*What is needed*. Produce an exact copy of the lines below, starting at the first and ending with the line containing "exact patMag_mono (roundMag_le_of_le".

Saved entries
■ ■ ■ ■ ■ ■ ■

theorem patMag_mono {p p' : Nat} (h : p ≤ p') : patMag p ≤ patMag p' := patMag_strictMono.monotone h

/-- A scaled value of at most one rounds to at most one. -/
theorem magOf_roundTo_le_one (neg : Bool) {v k : Nat} (h : v ≤ 2 ^ (149 + k)) :
    magOf (roundTo neg v (149 + k)) ≤ magOf lit1 := by
  rw [magOf_roundTo, magOf_lit1, ← patMag_lit1]
  exact patMag_mono (roundMag_le_of_le (by decide) (by rwa [patMag_lit1, ← Nat.pow_add]))

/-- A scaled value above half the subnormal step does not round to zero. -/
theorem flt_posZero_roundTo {v u : Nat} (h : 0 < roundMag v u) : flt posZero (roundTo false v u) = true := by
  have h1 := unitsOf_of_signOf (signOf_roundTo false v u)
  have h2 : patMag 0 < patMag (roundMag v u) := patMag_strictMono h
  have h3 : unitsOf posZero = 0 := by decide
  have h4 : isNaN posZero = false := by decide
  have h5 : patMag 0 = 0 := by decide
  rw [magOf_roundTo] at h1
  exact flt_of_unitsOf_lt h4 (isNaN_roundTo _ _ _) (by omega)

/-! ## The layouts (R51, R190) -/

theorem layoutInjective_planarAddr : layoutInjective planarAddr := by
  intro maxBlock nch c n c' n' _ _ _ hn hn' h
  unfold planarAddr at h
  have hc : c = c' := by
    rcases Nat.lt_trichotomy c c' with hlt | heq | hlt
    · have := Nat.mul_le_mul_right maxBlock (show c + 1 ≤ c' by omega)
      rw [Nat.add_mul] at this; omega
    · exact heq
    · have := Nat.mul_le_mul_right maxBlock (show c' + 1 ≤ c by omega)
      rw [Nat.add_mul] at this; omega
  subst hc
  omega

theorem layoutInjective_interleavedAddr : layoutInjective interleavedAddr := by
  intro maxBlock nch c n c' n' _ hc hc' _ _ h
  unfold interleavedAddr at h
  have hn : n = n' := by
    rcases Nat.lt_trichotomy n n' with hlt | heq | hlt
    · have := Nat.mul_le_mul_right nch (show n + 1 ≤ n' by omega)
      rw [Nat.add_mul] at this; omega
    · exact heq
    · have := Nat.mul_le_mul_right nch (show n' + 1 ≤ n by omega)
      rw [Nat.add_mul] at this; omega
  subst hn
  omega

/-! ## The default generator (R112) -/

/-- `u24` is a value in [0, 1): not negative, and at most 1 − 2^−24. -/
theorem u24_pattern (s : Word) :
    signOf (u24 s) = false ∧ isNaN (u24 s) = false ∧ magOf (u24 s) ≤ patMag 0x3F7FFFFF := by
  have hk : (s.extractLsb 31 8).toNat ≤ 2 ^ 24 - 1 := by
    have := (s.extractLsb 31 8).isLt
    omega
  generalize hK : (s.extractLsb 31 8).toNat = k at hk
  have hm : magOf (floatOf k) ≤ (2 ^ 24 - 1) * 2 ^ 149 := by
    rw [floatOf, magOf_roundTo]
    refine Nat.le_trans (patMag_mono (roundMag_mono (Nat.mul_le_mul_right _ hk) 149)) ?_
    decide +kernel
  have hn : isNaN (floatOf k) = false := isNaN_roundTo _ _ _
  have hs : signOf (floatOf k) = false := signOf_roundTo _ _ _
  have hi : isInf (floatOf k) = false := by
    rw [floatOf, roundTo, isInf_eq]
    have h1 := roundMag_le (k * 2 ^ 149) 149
    have h2 := roundMag_mono (Nat.mul_le_mul_right (2 ^ 149) hk) 149
    have h3 : roundMag ((2 ^ 24 - 1) * 2 ^ 149) 149 = 0x4B7FFFFF := by decide +kernel
    rw [withSign_pattern _ (by omega)]
    simp only [decide_eq_false_iff_not]
    omega
  have hd : u24 s = roundTo false (sticky (magOf (floatOf k) * 2 ^ 152 / 2 ^ 173)
      (magOf (floatOf k) * 2 ^ 152 % 2 ^ 173 != 0)) 153 := by
    rw [u24, hK, fdiv, hn, hi, hs, if_neg (by decide), if_neg (by decide), if_neg (by decide), if_neg (by decide),
      show magOf 0x4B800000#32 = 2 ^ 173 by decide +kernel]
    rfl
  refine ⟨hd ▸ signOf_roundTo _ _ _, hd ▸ isNaN_roundTo _ _ _, ?_⟩
  rw [hd, magOf_roundTo]
  refine patMag_mono (Nat.le_trans (roundMag_mono (n' := 2 * ((2 ^ 24 - 1) * 2 ^ 128) + 1) ?_ 153) (by decide +kernel))
  have h1 : magOf (floatOf k) * 2 ^ 152 / 2 ^ 173 ≤ (2 ^ 24 - 1) * 2 ^ 128 := by
    refine Nat.le_trans (Nat.div_le_div_right (Nat.mul_le_mul_right _ hm)) (by decide +kernel)
  have h2 := Bool.toNat_le (magOf (floatOf k) * 2 ^ 152 % 2 ^ 173 != 0)
  unfold sticky
  omega

theorem phaseInitDefault_ok (seed : Word) (i : Fin 8) :
    within posZero lit1 (phaseInitDefault seed i) = true ∧ flt (phaseInitDefault seed i) lit1 = true := by
  unfold phaseInitDefault
  obtain ⟨hs, hn, hm⟩ := u24_pattern (jitInitDefault seed i)
  have hlt : patMag 0x3F7FFFFF < magOf lit1 := by decide +kernel
  refine ⟨within_posZero_of_magOf_le (by decide) hs hn (by omega), ?_⟩
  have h1 := unitsOf_of_signOf hs
  have h2 := unitsOf_of_signOf (w := lit1) (by decide)
  have h3 : isNaN lit1 = false := by decide
  exact flt_of_unitsOf_lt hn h3 (by rw [h1, h2]; omega)

theorem isFinite_u24 (s : Word) : isFinite (u24 s) = true := by
  obtain ⟨_, _, hm⟩ := u24_pattern s
  rw [magOf_eq] at hm
  have := patMag_strictMono.le_iff_le.1 hm
  rw [isFinite_eq, decide_eq_true_eq]
  omega

theorem isNaN_of_isFinite {w : Word} (h : isFinite w = true) : isNaN w = false := by
  rw [isFinite_eq, decide_eq_true_eq] at h
  rw [isNaN_eq, decide_eq_false_iff_not]
  omega

theorem isInf_of_isFinite {w : Word} (h : isFinite w = true) : isInf w = false := by
  rw [isFinite_eq, decide_eq_true_eq] at h
  rw [isInf_eq, decide_eq_false_iff_not]
  omega

theorem isFinite_fneg (w : Word) : isFinite (fneg w) = isFinite w := by simp only [isFinite, expOf_fneg]

/-- The sum of finite values whose exact sum is at most one in magnitude. -/
theorem fadd_within_unit {a b : Word} (ha : isFinite a = true) (hb : isFinite b = true)
    (h : (unitsOf a + unitsOf b).natAbs ≤ 2 ^ 149) :
    isNaN (fadd a b) = false ∧ isInf (fadd a b) = false ∧ magOf (fadd a b) ≤ 2 ^ 149 := by
  have h1 : patMag 0x3F800000 * 2 ^ 0 = 2 ^ 149 := by decide +kernel
  have h2 := roundMag_le_of_le (n := (unitsOf a + unitsOf b).natAbs) (k := 0) (p := 0x3F800000) (by decide) (by omega)
  rw [Nat.add_zero] at h2
  have h3 := magOf_roundTo_le_one (decide (unitsOf a + unitsOf b < 0)) (k := 0) h
  rw [magOf_lit1, Nat.add_zero] at h3
  unfold fadd
  rw [isNaN_of_isFinite ha, isNaN_of_isFinite hb, isInf_of_isFinite ha, isInf_of_isFinite hb]
  simp only [Bool.or_self, Bool.false_eq_true, if_false]
  split
  · split <;> decide +kernel
  · refine ⟨isNaN_roundTo _ _ _, ?_, h3⟩
    rw [roundTo, isInf_eq, withSign_pattern _ (by omega), decide_eq_false_iff_not]
    omega

theorem jitterDefault_ok (js : Word) : within (fneg lit1e_4) lit1e_4 (jitterDefault js).1 = true := by
  have ha := u24_pattern (lcg js)
  have hb := u24_pattern (lcg (lcg js))
  have hle : patMag 0x3F7FFFFF ≤ 2 ^ 149 := by decide +kernel
  have hu := unitsOf_of_signOf ha.1
  have hv := unitsOf_of_signOf hb.1
  have hd := fadd_within_unit (isFinite_u24 (lcg js)) (b := fneg (u24 (lcg (lcg js))))
    (by rw [isFinite_fneg]; exact isFinite_u24 _) (by rw [unitsOf_fneg]; omega)
  have hJ : magOf lit1e_4 = patMag 0x38D1B717 := by decide +kernel
  have hm : jitterDefault js = (roundTo (signOf (fsub (u24 (lcg js)) (u24 (lcg (lcg js)))) != false)
      (magOf (fsub (u24 (lcg js)) (u24 (lcg (lcg js)))) * magOf lit1e_4) 298, lcg (lcg js)) := by
    simp only [jitterDefault, fmul]
    rw [fsub, hd.1, hd.2.1]
    rfl
  rw [hm]
  refine within_of_magOf_le (by decide +kernel) (by decide) (isNaN_roundTo _ _ _) ?_
  rw [magOf_roundTo, hJ]
  refine patMag_mono (roundMag_le_of_le (k := 149) (by decide) ?_)
  rw [Nat.mul_comm]
  exact Nat.mul_le_mul_left _ hd.2.2

/-! ## The sine (R10) -/

theorem trigOne_eq : trigOne = 2 ^ (149 + 491) := congrArg (2 ^ ·) (show 640 = 149 + 491 from rfl)

theorem numSin_within {x : Word} (hx : isFinite x = true) : within litNeg1 lit1 (numSin x) = true := by
  have hneg : unitsOf litNeg1 = -(magOf lit1 : Int) := by decide +kernel
  unfold numSin
  rw [hx, if_neg (by decide)]
  split
  · next h0 => exact within_of_magOf_le hneg (by decide) (isNaN_of_isFinite hx) (by omega)
  · dsimp only
    refine within_of_magOf_le hneg (by decide) (isNaN_roundTo _ _ _) (magOf_roundTo_le_one _ (k := 491) ?_)
    rw [← trigOne_eq]
    split <;> exact Nat.min_le_left _ _

/-! ## The tangent at the cutoffs R106 uses (R10) -/

theorem le_trigOne : 2 ^ 10 ≤ trigOne := by
  unfold trigOne
  exact Nat.pow_le_pow_right (by decide) (by decide)

theorem trigTail_le (r2 fuel k t : Nat) : trigTail r2 fuel k t ≤ t := by
  cases fuel with
  | zero => exact Nat.zero_le _
  | succ n => exact Nat.sub_le _ _

theorem trigTail_succ (r2 fuel k t : Nat) : trigTail r2 (fuel + 1) k t
    = t - trigTail r2 fuel (k + 2) (t * r2 / trigOne / ((k + 1) * (k + 2))) := rfl

theorem le_trigTail (r2 fuel k t : Nat) : t - t * r2 / trigOne / ((k + 1) * (k + 2)) ≤ trigTail r2 (fuel + 1) k t :=
  Nat.sub_le_sub_left (trigTail_le _ _ _ _) _

/-- A Taylor term against the one before it, for r² at most 5/2. -/
theorem taylor_step {o r2 t : Nat} (ho : 0 < o) (h : 2 * r2 ≤ 5 * o) : 2 * (t * r2 / o) ≤ 5 * t := by
  have h1 : t * r2 / o * o ≤ t * r2 := Nat.div_mul_le_self _ _
  have h2 : t * (2 * r2) ≤ t * (5 * o) := Nat.mul_le_mul_left _ h
  refine Nat.le_of_mul_le_mul_right (c := o) ?_ ho
  nlinarith

/-- The cosine's first terms, 1 − t + t4 − t4/12, stay above a margin while t = r²/2 is at most 1.185. -/
theorem cosine_margin {o t r2 t4 t6 m : Nat} (ho : 0 < o) (hr : 2 * t ≤ r2) (ht : 1000 * t ≤ 1185 * o)
    (h4 : t4 = t * r2 / o / 12) (h6 : 12 * t6 ≤ t4) (hm : 1000 * (m + 1) ≤ o) : t + m + t6 ≤ o + t4 := by
  have h1 : t * r2 < (12 * (t4 + 1)) * o := by
    have h2 : t * r2 / o < 12 * (t4 + 1) := by omega
    exact (Nat.div_lt_iff_lt_mul ho).1 h2
  have h3 : 2 * t * t ≤ t * r2 := by nlinarith
  by_contra hc
  have h5 : 12 * o + 11 * t4 < 12 * t + 12 * m := by omega
  have h7 : (1185 * o - 1000 * t : Int) * (1185 * o - 1000 * t) ≥ 0 := mul_self_nonneg _
  nlinarith

/-- The sine of a remainder between one unit of 2^−149 and 1.54 is above half of it, the cosine above 2^−10. -/
theorem tan_terms {o r : Nat} (hO : o = trigOne) (hr : 1000 * (r * r / o) ≤ 2370 * o) :
    7 * r ≤ 12 * trigTail (r * r / o) 48 1 r ∧ o ≤ 1000 * trigTail (r * r / o) 48 0 o + 2000 := by
  have ho : 2 ^ 10 ≤ o := hO ▸ le_trigOne
  have ho' : 0 < o := by omega
  have hS := trigTail_succ
  rw [← hO] at hS
  clear hO
  revert hr
  generalize r * r / o = r2
  intro hr
  have h52 : 2 * r2 ≤ 5 * o := by omega
  constructor
  · have e1 := hS r2 47 1 r
    have h1 := trigTail_le r2 47 3 (r * r2 / o / 6)
    have h2 := taylor_step (t := r) ho' h52
    simp only [Nat.reduceAdd, Nat.reduceMul] at e1
    omega
  · have e0 := hS r2 47 0 o
    have e2 := hS r2 46 2 (r2 / 2)
    have e4 := hS r2 45 4 (r2 / 2 * r2 / o / 12)
    simp only [Nat.reduceAdd, Nat.reduceMul] at e0 e2 e4
    rw [Nat.mul_div_cancel_left _ ho'] at e0
    have h1 := trigTail_le r2 45 6 (r2 / 2 * r2 / o / 12 * r2 / o / 30)
    have h2 := taylor_step (t := r2 / 2 * r2 / o / 12) ho' h52
    have h3 := cosine_margin (m := o / 1000 - 1) (t := r2 / 2) (r2 := r2) (t4 := r2 / 2 * r2 / o / 12)
      (t6 := r2 / 2 * r2 / o / 12 * r2 / o / 30) ho' (by omega) (by omega) rfl (by omega) (by omega)
    omega

/-- The quotient of a sine and a cosine with those bounds neither vanishes nor overflows when narrowed. -/
theorem tan_quotient {r S C : Nat} (h1 : 2 ^ 491 ≤ r) (hS : 7 * r ≤ 12 * S) (hC : trigOne ≤ 1000 * C + 2000) :
    0 < roundMag (min trigOne S * trigOne / min trigOne C) 640
      ∧ roundMag (min trigOne S * trigOne / min trigOne C) 640 < 0x7F800000 := by
  have hl : 2 ^ 490 + 1 ≤ trigOne := by decide +kernel
  have hC1 : 1000 * 2 ^ 600 + 2000 ≤ trigOne := by decide +kernel
  have hb : trigOne * trigOne / 2 ^ 600 ≤ 2 ^ 680 := by decide +kernel
  have hr0 : 0 < roundMag (2 ^ 490 + 1) 640 := by decide +kernel
  have hr1 : roundMag (2 ^ 680) 640 < 0x7F800000 := by decide +kernel
  have h2 : (2 : Nat) ^ 491 = 2 * 2 ^ 490 := by rw [← Nat.pow_succ']
  have ha : 0 < (2 : Nat) ^ 490 := Nat.two_pow_pos _
  have h3 : 0 < (2 : Nat) ^ 600 := Nat.two_pow_pos _
  generalize trigOne = o at *
  generalize (2 : Nat) ^ 600 = c at *
  generalize (2 : Nat) ^ 490 = a at *
  generalize (2 : Nat) ^ 491 = b at *
  have hc : c ≤ min o C := by omega
  constructor
  · refine Nat.lt_of_lt_of_le hr0 (roundMag_mono ?_ _)
    rw [Nat.le_div_iff_mul_le (by omega)]
    exact Nat.mul_le_mul (by omega) (Nat.min_le_left _ _)
  · refine Nat.lt_of_le_of_lt (roundMag_mono (Nat.le_trans ?_ hb) _) hr1
    exact Nat.le_trans (Nat.div_le_div_left hc h3) (Nat.div_le_div_right (Nat.mul_le_mul_right _ (Nat.min_le_left _ _)))

theorem numTan_pos {x : Word} (h0 : flt posZero x = true) (h1 : fge (fmul lit0_49 litPi) x = true) :
    isFinite (numTan x) = true ∧ flt posZero (numTan x) = true := by
  simp only [flt, fge, Bool.and_eq_true, Bool.not_eq_true', decide_eq_true_eq] at h0 h1
  have hz : unitsOf posZero = 0 := by decide
  have hW := unitsOf_of_signOf (w := fmul lit0_49 litPi) (by decide +kernel)
  have hWm : magOf (fmul lit0_49 litPi) < patMag 0x7F800000 := by decide +kernel
  have hWpi : 2 * (magOf (fmul lit0_49 litPi) * 2 ^ 491) < piScaled := by decide +kernel
  have hWr : 1000 * (magOf (fmul lit0_49 litPi) * 2 ^ 491 * (magOf (fmul lit0_49 litPi) * 2 ^ 491) / trigOne)
      ≤ 2370 * trigOne := by decide +kernel
  revert hW hWm hWpi hWr h1
  generalize fmul lit0_49 litPi = W
  intro h1 hW hWm hWpi hWr
  have hs : signOf x = false := by
    by_contra hc
    have : unitsOf x = -(magOf x : Int) := by simp [unitsOf, hc]
    omega
  have hx := unitsOf_of_signOf hs
  have hm : magOf x ≤ magOf W := by omega
  have hf : isFinite x = true := by
    rw [isFinite_eq, decide_eq_true_eq]
    refine patMag_strictMono.lt_iff_lt.1 ?_
    rw [← magOf_eq]
    omega
  have hn : magOf x * 2 ^ 491 ≤ magOf W * 2 ^ 491 := Nat.mul_le_mul_right _ hm
  have h1n : 2 ^ 491 ≤ magOf x * 2 ^ 491 := Nat.le_mul_of_pos_left _ (by omega)
  have hq : 2 * (magOf x * 2 ^ 491) / piScaled = 0 := Nat.div_eq_of_lt (by omega)
  have hr : 1000 * (magOf x * 2 ^ 491 * (magOf x * 2 ^ 491) / trigOne) ≤ 2370 * trigOne :=
    Nat.le_trans (Nat.mul_le_mul_left _ (Nat.div_le_div_right (Nat.mul_le_mul hn hn))) hWr
  have hv : numTan x = roundTo false (sinScaled (magOf x * 2 ^ 491) * trigOne / cosScaled (magOf x * 2 ^ 491)) 640 := by
    rw [numTan, isNaN_of_isFinite hf, hf, if_neg (by decide), if_neg (by decide), if_neg (by omega)]
    simp only [trigReduce, hq, hs]
    rw [if_pos (by decide), Nat.zero_mul, Nat.sub_zero, Nat.mul_div_cancel_left _ (by decide)]
  obtain ⟨t1, t2⟩ := tan_terms rfl hr
  obtain ⟨v1, v2⟩ := tan_quotient h1n t1 t2
  rw [hv, sinScaled, cosScaled]
  exact ⟨by rw [isFinite_eq, roundTo, withSign_pattern _ (by omega), decide_eq_true_eq]; exact v2, flt_posZero_roundTo v1⟩

/-! ## The exponentials (R10) -/

theorem expOne_pos : 0 < expOne := Nat.two_pow_pos _

theorem le_squareTimes (m : Nat) {v : Nat} (a : Nat) (h : expOne + a ≤ v) : expOne + 2 ^ m * a ≤ squareTimes m v := by
  induction m generalizing v a with
  | zero => simpa [squareTimes] using h
  | succ m ih =>
    rw [squareTimes, Nat.pow_succ, Nat.mul_assoc]
    refine ih (2 * a) ?_
    rw [Nat.le_div_iff_mul_le expOne_pos]
    nlinarith

theorem squareTimes_le {p q : Nat} (m : Nat) {v : Nat} (h : v * p ≤ q * expOne) :
    squareTimes m v * p ^ 2 ^ m ≤ q ^ 2 ^ m * expOne := by
  induction m generalizing v p q with
  | zero => simpa [squareTimes] using h
  | succ m ih =>
    rw [squareTimes, Nat.pow_succ', Nat.pow_mul, Nat.pow_mul]
    refine ih ?_
    have h1 : v * v / expOne * expOne ≤ v * v := Nat.div_mul_le_self _ _
    have h2 := Nat.mul_le_mul h h
    refine Nat.le_of_mul_le_mul_right (c := expOne) ?_ expOne_pos
    nlinarith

■ ■ ■ ■ ■ ■ ■

*Expected answer*.
theorem patMag_mono {p p' : Nat} (h : p ≤ p') : patMag p ≤ patMag p' := patMag_strictMono.monotone h

/-- A scaled value of at most one rounds to at most one. -/
theorem magOf_roundTo_le_one (neg : Bool) {v k : Nat} (h : v ≤ 2 ^ (149 + k)) :
    magOf (roundTo neg v (149 + k)) ≤ magOf lit1 := by
  rw [magOf_roundTo, magOf_lit1, ← patMag_lit1]
  exact patMag_mono (roundMag_le_of_le (by decide) (by rwa [patMag_lit1, ← Nat.pow_add]))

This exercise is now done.